--- START ---

/-- The last line before the boundary of a stage's oldest set has left the stage, or none is there or waits for it. A set of the output side
keeps waiting for its boundary through a sleep: R47 applies each in-flight set before the first line after wake, R44 and R50 keep lines below
the boundary under the old generation (DESIGN CHOICE, unsafe: log entry 2047). -/
def boundaryPassed (c : Chan) (k : Nat) (x : InFlight) : Bool :=
  match k with
  | 0 => c.noneBefore x.gen (!frontPassed ·)
  | 1 => c.noneBefore x.gen (!frontPassed ·)
  | 4 => c.noneBefore x.gen (!frontPassed ·)
  | 7 => c.noneBefore x.gen (fun _ => true) && c.checksOut x.gen
  | 5 => genLe x.gen (c.slate.stage 3).gen && c.geo.out.all fun l => decide (x.pos ≤ l.y)
  | 6 => genLe x.gen (c.slate.stage 5).gen
  | _ => match c.nextY with | some y => decide (x.pos ≤ y) | none => true

/-- IN_FLIGHT_SET_APPLY: stage `k` applies its oldest set. -/
def applySet (c : Chan) (k : Nat) : Chan :=
  let st := c.slate.stage k
  match st.sets with
  | [] => c
  | x :: rest =>
    if c.boundaryPassed k x then
      let c := match k with
        | 1 => c.pvSee x
        | 5 => c.segSee x
        | _ => c
      let st : Stage := { gen := x.gen, base := x.entries.foldl (fun d (j, v) => storePut d j v) st.base, sets := rest }
      let was := (c.slate.stage k).base
      let c := { c with slate := { c.slate with stages := listPut c.slate.stages k st } }
      match k with
      | 0 => c.fadeIdle
      | 3 => c.ringSwitch was
      | 6 => c.recApply was
      | _ => c
    else c

/-! ## Publication (R50, R277, R373) -/

/-- The last line of the generations before `e` has left the part's stage. -/
def partPassed (c : Chan) (p g e : Nat) : Bool :=
  let at_ (k : Nat) : Bool := genLe e (c.slate.stage k).gen
  if p = 0 then c.noneBefore e (fun _ => true)
  else if p = 1 then at_ 0
  else if p < 6 then at_ 4
  else if p = 6 then at_ 3
  else if p = 7 then at_ 5
  else if p = 8 then true
  else if p < 17 then
    (match (c.viewIn 7 g).num (ik K.K_POINT (p - 9)) with
     | 2 => at_ 0
     | 3 => at_ 5
     | 4 => at_ 5 && c.seg.held.all fun r => r.bytes.isEmpty || genLe e (field r.bytes 0 4)
     | _ => true)
  else at_ 4 && (c.mon (p - 17)).due.all fun d => genLe e d.2

/-- The counts of generation `g` of the objects of a part replace the ones published before (R50). -/
def publishKeys (c : Chan) (ks : List Nat) (g : Nat) : Chan :=
  let t := tabGet [] c.slate.pub.building g
  let c := c.mapN fun n => ks.foldl (fun n k => n.put k (storeGet t k)) n
  let left := ks.foldl (fun t k => tabDel t k) t
  { c with slate := { c.slate with pub := { c.slate.pub with building := tabPut [] c.slate.pub.building g left } } }

/-- The snapshot that a part is about to replace is kept for SNAPSHOT (R69). -/
def keepPub (c : Chan) (p : Nat) : Chan :=
  let old : Store := (partKeys p).foldl (fun d k => storePut d k (c.n.elems k)) []
  let pub := c.slate.pub
  { c with slate := { c.slate with pub := { pub with kept := pub.kept ++ [(p, (c.newestOf p).getD 0, old)] } } }

/-- The oldest among the newest published generations of the parts (R69). -/
def pubFloor (c : Chan) : Nat := (List.range 19).foldl (fun g p => let x := (c.newestOf p).getD 0; if genLe x g then x else g) ((c.newestOf 0).getD 0)

/-- Kept snapshots of generations before `g` are given up. -/
def dropKept (c : Chan) (g : Nat) : Chan :=
  let pub := c.slate.pub
  { c with slate := { c.slate with pub := { pub with kept := pub.kept.filter fun x => genLe g x.2.1 } } }

/-- GENERATION_PUBLISH of a part. -/
def publish (c : Chan) (part : Part) : Chan :=
  let p := partNo part
  match c.nextPub p with
  | none => c
  | some (g, e) =>
    if c.partPassed p g e then
      let c := c.keepPub p
      let c := { c with slate := { c.slate with pub := { c.slate.pub with newest := tabIns c.slate.pub.newest p (g + 1) } } }
      match part with
      | .stats h =>
        let c := (c.statPublish h.val g).publishKeys (partKeys p) g
        c.statsAll h.val g fun i => match c.newestOf (2 + i) with | some x => genLe g x | none => false
      | .check k => c.kPublish k.val g
      | .lmon i => c.lmonPublish i.val g
      | _ => c.publishKeys (partKeys p) g
    else c

/-- What is published at the commit that ends a generation: the provisional counters (R352), and the contexts at the points LANE, JOURNAL
and DMA (R373), where no older generation of theirs still waits. -/
def commitPublish (c : Chan) : Chan :=
  (List.finRange 8).foldl (fun c k =>
    match c.nextPub (9 + k.val) with
    | some (g, _) => if [0, 1, 5, 6].contains ((c.viewIn 7 g).num (ik K.K_POINT k.val)) then c.publish (.check k) else c
    | none => c) (c.publish .strike)

/-- The Slate broadcast reaches the channel (R42, R44, R47): its staged entries become the in-flight set of generation `gen`, with the
web position at `p`. A channel in reset or in replay takes none. -/
def commit (c : Chan) (gen : Nat) (pos : Pos) (late : Int) (isLate timed : Bool) (p : Pos) : Chan :=
  if c.inReset then c
  else if c.replaying then c
  else
    let items : Store := (c.slate.staged.filter (!·.isOpen)).map fun x => (x.key, x.val)
    let old := c.n
    let c := { c with
      n := { c.n with objs := items.foldl (fun d (k, v) => storePut d k v) c.n.objs, gen := gen },
      slate := { c.slate with staged := c.slate.staged.filter (·.isOpen), started := true, marks := c.slate.marks ++ [(gen, pos)] } }
    let last := (c.slate.stage 2).sets.getLast?
    let (c, mask) := c.pushAll { gen := gen, pos := pos, firstGen := gen, entries := items }
    let c := match last with
      | some x => if bit mask 2 || bit mask 3 then c.geoFold x.pos pos else c
      | none => c
    let c := c.afterCommit old pos p
    (Chan.slateEntry (c.rushesCommit old) gen pos late isLate timed mask items).commitPublish

end Chan

end Sys2Proof.Machine
end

--- END ---

Go through the entries above and report each line with the string "rest" in it.

  | x :: rest =>
      let st : Stage := { gen := x.gen, base := x.entries.foldl (fun d (j, v) => storePut d j v) st.base, sets := rest }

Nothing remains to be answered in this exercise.